To: [email protected]

From: “seerehwenfadha7et”

Date: April 16, 2004

Subject: When Grief Becomes Pleasure

He said to her one day, All a man wants from a woman is that she understand him. And so the woman snapped loudly into his ear, And all a woman wants from a man is that he love her.

—Socrates

Among the many criticisms that have begun flooding into my inbox are a large number slamming me for quoting lines by the late poet Nizar Qabbani and—way back in my first e-mail—asking God’s mercy on him. I quote Qabbani for a simple reason: There isn’t anything out there today that could compare. I’ve never read any modern poetry that has the simplicity and the clear eloquence of his. I have never felt even slightly moved or influenced by those modernist poets who compose a
qasida
of thirty lines in which they talk about nothing! I do not get any pleasure from reading about
the festering pus on the forehead issuing from behind the haunch of eternal grief.
I am in sync only with Nizar’s essential lines, lines that not a single one of those new poets (with all due respect to them) has been able to compose, despite their simplicity.

A
fter Sadeem flunked out of school, which came as a huge surprise to everyone since she was known for her academic excellence, her father proposed that the two of them travel to London for some fun. Sadeem asked him, though, to let her go alone and stay in their flat in South Kensington. She wanted to spend a stretch of time by herself, she said. After some hesitation, her dad agreed, and he furnished her with some telephone numbers and addresses of friends of his who, accompanied by their families, were spending the summer in England. She could contact them if she wanted a little break from herself. He urged her to occupy her free time by signing up for a computer or economics course of some kind so that she could benefit from her time away once she returned to her college in Riyadh.

Sadeem packed away her wound along with her clothes and carried it all from the Dust Capital of the World to the Fog Capital of the World. London was not new to her. In fact, spending the last month of summer there had become a familiar yearly ritual. London this time around was different, though. This time, London was a huge sanatorium where Sadeem had decided to take refuge to overcome the mental maladies overwhelming her after her experience with Waleed.

Before they began the descent at Heathrow airport, Sadeem headed for the airplane bathroom. She took off her
abaya
and head covering to reveal a well-proportioned body encased in tight jeans and a T-shirt, and a smooth face adorned with light pink blush, a little mascara and a swipe of lip gloss.

Coming from Riyadh’s heat, Sadeem had always enjoyed walking beneath London’s summer rains, but on this trip, all that poured over her was misery. London was nothing but gloom, she decided; the city was as dark and cloudy as her mood. The silent apartment and her empty pillow added to her unhappiness, leading her to shed more tears than she had known it was possible to produce.
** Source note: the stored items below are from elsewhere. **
theorem witness_StopsByName_refusals :
    portFree { ready with cmd := some .senq } = false ∧ portFree { ready with resp := some ⟨0, []⟩ } = false ∧
    portFree { ready with ph := .stopIssued } = false ∧
    (ready.ph ≠ .startIssued ∧ ready.ph ≠ .addrSent ∧ ready.ph ≠ .dataXfer ∧ ready.ph ≠ .stopIssued) ∧
    ready.bint = false ∧ ready.txip = false ∧ ready.txrdy = true ∧ ready.ph = .idle ∧
    midRead.ph ≠ .idle ∧ midRead.dir = .read ∧ midRead.bint = true ∧
    ((∀ a b, ready.cmd ≠ some (.bsend a b)) ∧ ∀ a n, ready.cmd ≠ some (.brecv a n)) :=
  ⟨by decide, by decide, by decide, by decide, rfl, rfl, rfl, rfl, by decide, rfl, rfl,
    fun _ _ h => (by cases h), fun _ _ h => (by cases h)⟩

theorem witness_StopsByName_faults :
    (let s := { ready8 with txip := true, wcur := 1 }
     s.txie = true ∧ s.txip = true ∧ s.txrdy = true ∧ s.rcur ≠ s.wcur ∧ s.ring.read s.rcur = none) ∧
    (let s := { phaseDone .addrSent .write 1 0 0x18 with txpay := [] }
     s.ph = .addrSent ∧ s.bint = true ∧ s.dir = .write ∧ classify s.cfg.status s.bstat = .ok ∧ s.cnt ≠ 0 ∧
      s.txpay.read s.idx.toNat = none) ∧
    (let s := phaseDone .dataXfer .read 2 2 0x58
     s.ph = .dataXfer ∧ s.bint = true ∧ s.dir = .read ∧ classify s.cfg.status s.bstat = .ok ∧
      s.cnt.toNat ≤ s.idx.toNat) := by decide

/-- Quotient 8 and quotient 263, the ends of the range (95_test_vectors.md 3.2). -/
theorem witness_BinitSetsDivisorAndEnable :
    portFree ready = true ∧ 0 < (1000000 : BitVec 24).toNat ∧
    ready.cfg.fclk / (2 * (1000000 : BitVec 24).toNat) = 8 ∧
    ready.cfg.fclk / (2 * (30304 : BitVec 24).toNat) = 263 := by decide

theorem witness_BinitRejectsArgumentOutOfRange :
    portFree ready = true ∧ (0 : BitVec 24).toNat = 0 ∧
    ready.cfg.fclk / (2 * (1000001 : BitVec 24).toNat) < 8 ∧
    263 < ready.cfg.fclk / (2 * (30303 : BitVec 24).toNat) := by decide

theorem witness_BinitRangeAtSixteenMegahertz : portFree ready = true ∧ ready.cfg.fclk = 16000000 := by decide

theorem witness_BinitIsIdempotent : ∃ t, exec (.binit 100000) ready = .next t := ⟨_, rfl⟩

theorem witness_BusCommandsNeedEnable :
    portFree ready = true ∧ ready.ben = true ∧ portFree State.reset = true ∧ State.reset.ben = false := by decide

theorem witness_BsendStartsTransaction :
    portFree ready = true ∧ ready.ben = true ∧ [(0x00 : Byte)].length < 65536 := by decide

theorem witness_BrecvStartsTransaction : portFree ready = true ∧ ready.ben = true := by decide

theorem witness_PhAddrCommandsAddressByte :
    let s := phaseDone .startIssued .read 2 0 0x08
    s.ph = .startIssued ∧ s.bint = true ∧ classify s.cfg.status s.bstat = .ok ∧
      (0x47 : Byte) = BitVec.ofNat 8 (s.addr.toNat * 2 + (if s.dir = .read then 1 else 0)) := by decide

theorem witness_PhDataFirstCommandsDataOrStop :
    (let s := phaseDone .addrSent .write 1 0 0x18
     s.ph = .addrSent ∧ s.bint = true ∧ classify s.cfg.status s.bstat = .ok ∧ s.idx.toNat < s.cnt.toNat ∧
      s.dir = .write ∧ s.txpay.read s.idx.toNat = some 0xaa) ∧
    (let s := phaseDone .addrSent .write 0 0 0x18
     s.ph = .addrSent ∧ s.bint = true ∧ classify s.cfg.status s.bstat = .ok ∧ s.cnt = 0) ∧
    (let s := phaseDone .addrSent .read 1 0 0x40
     s.ph = .addrSent ∧ s.bint = true ∧ classify s.cfg.status s.bstat = .ok ∧ s.idx.toNat < s.cnt.toNat ∧
      s.dir = .read) := by decide

theorem witness_PhDataWriteCountsAndContinues :
    (let s := phaseDone .dataXfer .write 2 0 0x28
     s.ph = .dataXfer ∧ s.bint = true ∧ s.dir = .write ∧ classify s.cfg.status s.bstat = .ok ∧
      s.idx.toNat + 1 < s.cnt.toNat ∧ s.txpay.read (s.idx.toNat + 1) = some 0xbb) ∧
    (let s := phaseDone .dataXfer .write 0xffff 0xfffe 0x28
     s.ph = .dataXfer ∧ s.bint = true ∧ s.dir = .write ∧ classify s.cfg.status s.bstat = .ok ∧
      s.idx.toNat + 1 = s.cnt.toNat) := by decide

theorem witness_PhDataReadStoresAndContinues :
    (let s := phaseDone .dataXfer .read 2 0 0x50
     s.ph = .dataXfer ∧ s.bint = true ∧ s.dir = .read ∧ classify s.cfg.status s.bstat = .ok ∧
      s.idx.toNat + 1 < s.cnt.toNat) ∧
    (let s := phaseDone .dataXfer .read 2 1 0x58
     s.ph = .dataXfer ∧ s.bint = true ∧ s.dir = .read ∧ classify s.cfg.status s.bstat = .ok ∧
      s.idx.toNat + 1 = s.cnt.toNat) := by decide

theorem witness_FailedPhaseRecordsAndStops :
    (let s := phaseDone .startIssued .write 1 0 0x38
     s.ph = .startIssued ∧ s.bint = true ∧ classify s.cfg.status s.bstat = .fatal ∧ RingOk s) ∧
    (let s := phaseDone .addrSent .write 1 0 0x20
     s.ph = .addrSent ∧ s.bint = true ∧ classify s.cfg.status s.bstat = .recoverable ∧ RingOk s) ∧
    (let s := phaseDone .dataXfer .write 3 1 0x30
     s.ph = .dataXfer ∧ s.dir = .write ∧ s.bint = true ∧ classify s.cfg.status s.bstat = .recoverable ∧ RingOk s) ∧
    (let s := phaseDone .dataXfer .read 3 1 0xf8
     s.ph = .dataXfer ∧ s.dir = .read ∧ s.bint = true ∧ classify s.cfg.status s.bstat = .unrecognized ∧ RingOk s) :=
  ⟨⟨rfl, rfl, by decide, by decide, by decide, by decide, by decide⟩,
    ⟨rfl, rfl, by decide, by decide, by decide, by decide, by decide⟩,
    ⟨rfl, rfl, rfl, by decide, by decide, by decide, by decide, by decide⟩,
    rfl, rfl, rfl, by decide, by decide, by decide, by decide, by decide⟩

theorem witness_PhDoneAnswersBsend :
    (phaseDone .stopIssued .write 1 1 0x28).ph = .stopIssued ∧ (phaseDone .stopIssued .write 1 1 0x28).dir = .write := by
  decide

theorem witness_PhDoneAnswersBrecv :
    let s := { phaseDone .stopIssued .read 2 2 0x58 with rxbuf := [(0, 0x12), (1, 0x34)] }
    s.ph = .stopIssued ∧ s.dir = .read ∧ RingOk s ∧ s.idx.toNat ≤ s.cnt.toNat ∧
      [(0x12 : Byte), 0x34].length = s.idx.toNat ∧
      ∀ i, i < [(0x12 : Byte), 0x34].length → s.rxbuf.read i = [(0x12 : Byte), 0x34][i]? :=
  ⟨rfl, rfl, ⟨by decide, by decide, by decide, by decide⟩, by decide, rfl, by decide⟩

theorem witness_PhyCompleteReportsAnyStatus :
    (let s := { ready with ph := .startIssued, busLog := [.start], phyStatus := [0x08] }
     s.ph = .startIssued ∧ s.bint = false ∧ (∀ k, s.busLog.getLast? ≠ some (.recv k)) ∧ s.phyStatus = [0x08]) ∧
    (let s := { ready with ph := .dataXfer, busLog := [.recv true], phyStatus := [0x50], phyData := [0x12] }
     s.ph = .dataXfer ∧ s.bint = false ∧ s.busLog.getLast? = some (.recv true) ∧ s.phyStatus = [0x50] ∧
      s.phyData = [0x12]) ∧
    ready.phyStatus = [] ∧ ready.phyData = [] := by decide

theorem witness_PatternsCommandThePhy :
    (midRead.dir = .read ∧ midRead.ph = .dataXfer) ∧ ready.dir = .write ∧
    (let s := phaseDone .startIssued .read 1 0 0x08; s.dir = .read ∧ s.ph ≠ .addrSent ∧ s.ph ≠ .dataXfer) := by decide

theorem witness_ClassifyIsTheTable : StatusTable.default.Distinct := by decide

theorem witness_ErrorLineHasItsShape :
    classify .default 0x20 = .recoverable ∧ classify .default 0x38 = .fatal ∧
    classify .default 0xf8 = .unrecognized := by decide

/-- No byte, nine bytes, ten bytes. -/
theorem witness_ReceiveDumpLength :
    (10 ^ 0 ≤ max ([] : List Byte).length 1 ∧ ([] : List Byte).length < 10 ^ 1) ∧
    (10 ^ 0 ≤ max (List.replicate 9 (0 : Byte)).length 1 ∧ (List.replicate 9 (0 : Byte)).length < 10 ^ 1) ∧
    (10 ^ 1 ≤ max (List.replicate 10 (0 : Byte)).length 1 ∧ (List.replicate 10 (0 : Byte)).length < 10 ^ 2) := by decide

theorem witness_NumbersRenderAsText : (0x05 : Byte).toNat = (0x05 : Address).toNat := by decide

theorem witness_OccupancyIsBounded :
    2 ≤ ready8.cfg.cap ∧ (helloRing.rcur ≤ helloRing.wcur ∧ helloRing.wcur < helloRing.cfg.cap) ∧
    (let s := { helloRing with wcur := 0 }; s.wcur < s.rcur ∧ s.rcur < s.cfg.cap) := by decide

/-- Quotient 1 and quotient 4081 (the lowest rate's; 4096 is no rate's at 16 MHz), and the rejected rates beside them. -/
theorem witness_SinitSetsLineRateAndEnables :
    portFree ready = true ∧ 0 < (1000000 : BitVec 24).toNat ∧
    ready.cfg.fclk / (16 * (1000000 : BitVec 24).toNat) = 1 ∧
    ready.cfg.fclk / (16 * (245 : BitVec 24).toNat) = 4081 ∧
    ready.cfg.fclk / (16 * (1000001 : BitVec 24).toNat) < 1 ∧
    4096 < ready.cfg.fclk / (16 * (244 : BitVec 24).toNat) := by decide

theorem witness_SinitRangeAtSixteenMegahertz : portFree State.reset = true ∧ State.reset.cfg.fclk = 16000000 := by
  decide

theorem witness_SsendbNeedsTransmitter :
    portFree ready = true ∧ ready.txen = true ∧ portFree State.reset = true ∧ State.reset.txen = false := by decide

theorem witness_SsendbWritesByteByByte :
    (let s := { ready with cmd := some (.ssendb [0x68, 0x69] 1) }
     s.cmd = some (.ssendb [0x68, 0x69] 1) ∧ [(0x68 : Byte), 0x69][1]? = some 0x69 ∧ s.txrdy = true) ∧
    (let s := { helloRing with cmd := some (.ssendb [0x68, 0x69] 2) }
     s.cmd = some (.ssendb [0x68, 0x69] 2) ∧ 2 = [(0x68 : Byte), 0x69].length) ∧
    [(0x68 : Byte), 0x69].length < 65536 := by decide

theorem witness_SsendbRunSendsItsText :
    let s := { ready with cmd := some (.ssendb [0x68, 0x69] 0), turns := sendSchedule 2 }
    let u := { s with cmd := some (.presented (.ssendb [0x68, 0x69])) }
    (s.cmd = some (.ssendb [0x68, 0x69] 0) ∧ s.txen = true ∧ s.txrdy = true ∧ [(0x68 : Byte), 0x69].length < 65536 ∧
      s.turns = sendSchedule [(0x68 : Byte), 0x69].length ++ []) ∧
    u.cmd = some (.presented (.ssendb [0x68, 0x69])) ∧ u.resp = none ∧ u.ph = .idle := by decide

theorem witness_SenqStagesThenCommits : portFree ready8 = true ∧ RingOk ready8 := ⟨by decide, ringOk_ready8⟩

/-- Nothing to append, an idle channel that is primed, a busy channel. -/
theorem witness_EnqueueAppendsWhatFits :
    RingOk helloRing ∧ 0 = min ([] : List Byte).length (helloRing.cfg.cap - 1 - occupied helloRing) ∧
    (RingOk ready8 ∧ 7 = min (List.replicate 9 (0x61 : Byte)).length (ready8.cfg.cap - 1 - occupied ready8) ∧
      ready8.txrdy = true ∧ ready8.txip = false) ∧
    3 = min (List.replicate 9 (0x61 : Byte)).length (helloRing.cfg.cap - 1 - occupied helloRing) ∧
    helloRing.txrdy = false :=
  ⟨ringOk_helloRing, by decide, ⟨ringOk_ready8, by decide, rfl, rfl⟩, by decide, rfl⟩

theorem witness_EnqueueExtendsTheStream :
    RingOk helloRing ∧ RingBusy helloRing ∧ ∃ v, enqueue [0x21] helloRing = .ok v :=
  ⟨ringOk_helloRing, by decide, _, rfl⟩

theorem witness_IrqDrainSendsOneByte :
    (let s := { helloRing with txrdy := true, txip := true }
     s.txie = true ∧ s.txip = true ∧ s.rcur ≠ s.wcur ∧ s.txrdy = true ∧ s.rcur < s.cfg.cap ∧
      s.ring.read s.rcur = some 0x65) ∧
    (let s := { ready8 with txip := true }; s.txie = true ∧ s.txip = true ∧ s.rcur = s.wcur) ∧
    (let s := { helloRing with txip := true }; s.txip = true ∧ s.txrdy = false) := by decide

theorem witness_UartDoneTakesTheByte : helloRing.txrdy = false ∧ helloRing.txen = true := by decide

/-- A step that leaves the stream, the commit of a SENQ, a failed phase, the byte step of a SSENDB, and the one that takes
it from the port. -/
theorem witness_StreamIsFirstInFirstOut :
    (Invariant midRead ∧ ∃ t, step midRead = .next t ∧ stream t = stream midRead) ∧
    (Invariant stagedZ ∧ ∃ t, step stagedZ = .next t ∧ stream t = stream stagedZ ++ [0x5a]) ∧
    (let s := { midRead with bstat := 0x38 }
     Invariant s ∧ ∃ t, step s = .next t ∧ stream t = stream s ++ [0x54, 0x57, 0x49]) ∧
    (Invariant sendX ∧ ∃ t, step sendX = .next t ∧ stream t = [0x78, 0x65, 0x6c, 0x6c, 0x6f]) ∧
    (Invariant presentX ∧ ∃ t, step presentX = .next t ∧ stream t = [0x78, 0x65, 0x6c, 0x6c, 0x6f]) :=
  ⟨⟨invariant_midRead, _, rfl, by decide⟩, ⟨invariant_stagedZ, _, rfl, by decide⟩,
    ⟨{ invariant_midRead with ring := ⟨by decide, by decide, by decide, by decide⟩ }, _, rfl, by decide⟩,
    ⟨invariant_sendX, _, rfl, by decide⟩, invariant_presentX, _, rfl, by decide⟩

/-- A byte in the transmitter; a completion pending; the idle channel. -/
theorem witness_SettlingPutsTheStreamOnTheWire :
    (let s := { midRead with turns := drainSchedule 5 }
     Invariant s ∧ s.txen = true ∧ s.turns = drainSchedule (occupied s + 1) ++ []) ∧
    (let s := { sendX with turns := drainSchedule 5 }
     Invariant s ∧ s.txen = true ∧ s.txrdy = true ∧ s.turns = drainSchedule (occupied s + 1) ++ []) ∧
    (let s := { settled with turns := drainSchedule 1 }
     Invariant s ∧ s.txen = true ∧ s.txrdy = true ∧ s.turns = drainSchedule (occupied s + 1) ++ []) :=
  ⟨⟨invariant_turns invariant_midRead _ (by decide), rfl, by decide⟩,
    ⟨invariant_turns invariant_sendX _ (by decide), rfl, rfl, by decide⟩,
    invariant_turns invariant_settled _ (by decide), rfl, rfl, by decide⟩

/-- HOST alone, while PROD waits: nothing moves. -/
theorem waitX_host_only (k : Nat) :
    runSteps k (scheduled (fun _ => .host) k waitX) = .next { waitX with turns := [] } := by
  induction k with
  | zero => rfl
  | succ k ih =>
    refine Eq.trans ?_ ih
    have hs : step (scheduled (fun _ => .host) (k + 1) waitX) = .next (scheduled (fun _ => .host) k waitX) := by
      have ht : (scheduled (fun _ => Agent.host) (k + 1) waitX).turns =
          .agent .host :: (scheduled (fun _ => .host) k waitX).turns := scheduled_turns (fun _ => .host) k waitX
      exact (step_cons ht).trans rfl
    exact runSteps_next hs

/-- Over with TXEN = 1, over with TXEN = 0, SEQ waiting with a silent PHY, PROD waiting with a silent UART, and a run
that waits for ever. -/
theorem witness_RunIsOverOrWaits :
    (Invariant settled ∧ settled.txen = true ∧ runOver settled = true ∧
      ∃ t, step (turnOf .uart settled) = .next t ∧ runOver t = true) ∧
    (Invariant neverSinit ∧ neverSinit.txen = false ∧ runOver neverSinit = true ∧ occupied neverSinit = 1) ∧
    (let s := { midRead with bint := false, turns := [.agent .drain] }
     Invariant s ∧ s.ph = .dataXfer ∧ s.bint = false ∧ ∀ k, (fun _ : Nat => Agent.seq) k ≠ .phy) ∧
    (Invariant waitX ∧ waitX.cmd = some (.ssendb [0x78] 0) ∧ 0 < [(0x78 : Byte)].length ∧ waitX.txrdy = false ∧
      ∀ k, (fun _ : Nat => Agent.host) k ≠ .uart) ∧
    WaitsForEver (fun _ => .host) waitX :=
  ⟨⟨invariant_settled, rfl, by decide, _, rfl, by decide⟩, ⟨invariant_neverSinit, rfl, by decide, by decide⟩,
    ⟨invariant_waiting, rfl, rfl, fun _ h => (by cases h)⟩,
    ⟨invariant_waitX, rfl, by decide, rfl, fun _ h => (by cases h)⟩,
    .inr fun k => ⟨_, waitX_host_only k, by decide⟩⟩

/-- A data byte has completed; a BSEND is at the port. -/
theorem witness_PhaseTransitionsAreTheTable :
    (Invariant midRead ∧ ∃ t, step midRead = .next t) ∧
    (let s := withCommand .seq (.bsend 0x3c [0x00]) helloRing
     Invariant s ∧ ∃ t, step s = .next t ∧ t.ph = .startIssued) :=
  ⟨witness_StepKeepsInvariant,
    { invariant_helloRing with
      ring := ⟨by decide, by decide, by decide, by decide⟩, onePort := by decide, staged := by decide
      agents := by decide, presented := fun _ h => (by cases h; exact ⟨by decide, rfl⟩)
      started := ⟨fun _ _ h => (by cases h), fun _ _ h => (by cases h)⟩ }, _, rfl, rfl⟩

theorem witness_EveryTransactionStopsOnce :
    NextIsAgent midRead ∧ StopsBalanceStarts midRead ∧ ∃ t, step midRead = .next t := ⟨by decide, by decide, _, rfl⟩

theorem witness_BusLogFollowsTheProtocol :
    Invariant midRead ∧ LogFollowsPhase midRead ∧ ∃ t, step midRead = .next t :=
  ⟨invariant_midRead, show transactionLog midRead 2 <:+ midRead.busLog by decide, _, rfl⟩

theorem witness_FailureRecordsChangeOnlyByFailure :
    ∃ t, step (turnOf .seq (phaseDone .addrSent .write 1 0 0x20)) = .next t ∧ t.lasterr = 0x20 := ⟨_, rfl, by decide⟩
Sadeem spent a lot of time crying. She wept tears that burned her eyes, for the wrong, the darkness that had enveloped her, that had shrouded her defamed femininity. She cried and cried, mourning her first love, buried alive in its infancy before she could even find pleasure in it. She cried and she prayed, she prayed and prayed, in hopes that God would set guidance before her in her plight, for she had no mother to comfort and reassure her, no sister to stand by her side in this trial. She still did not know whether to tell her father what had happened between her and Waleed on the last night they had been together. Or whether she should carry the secret to her grave.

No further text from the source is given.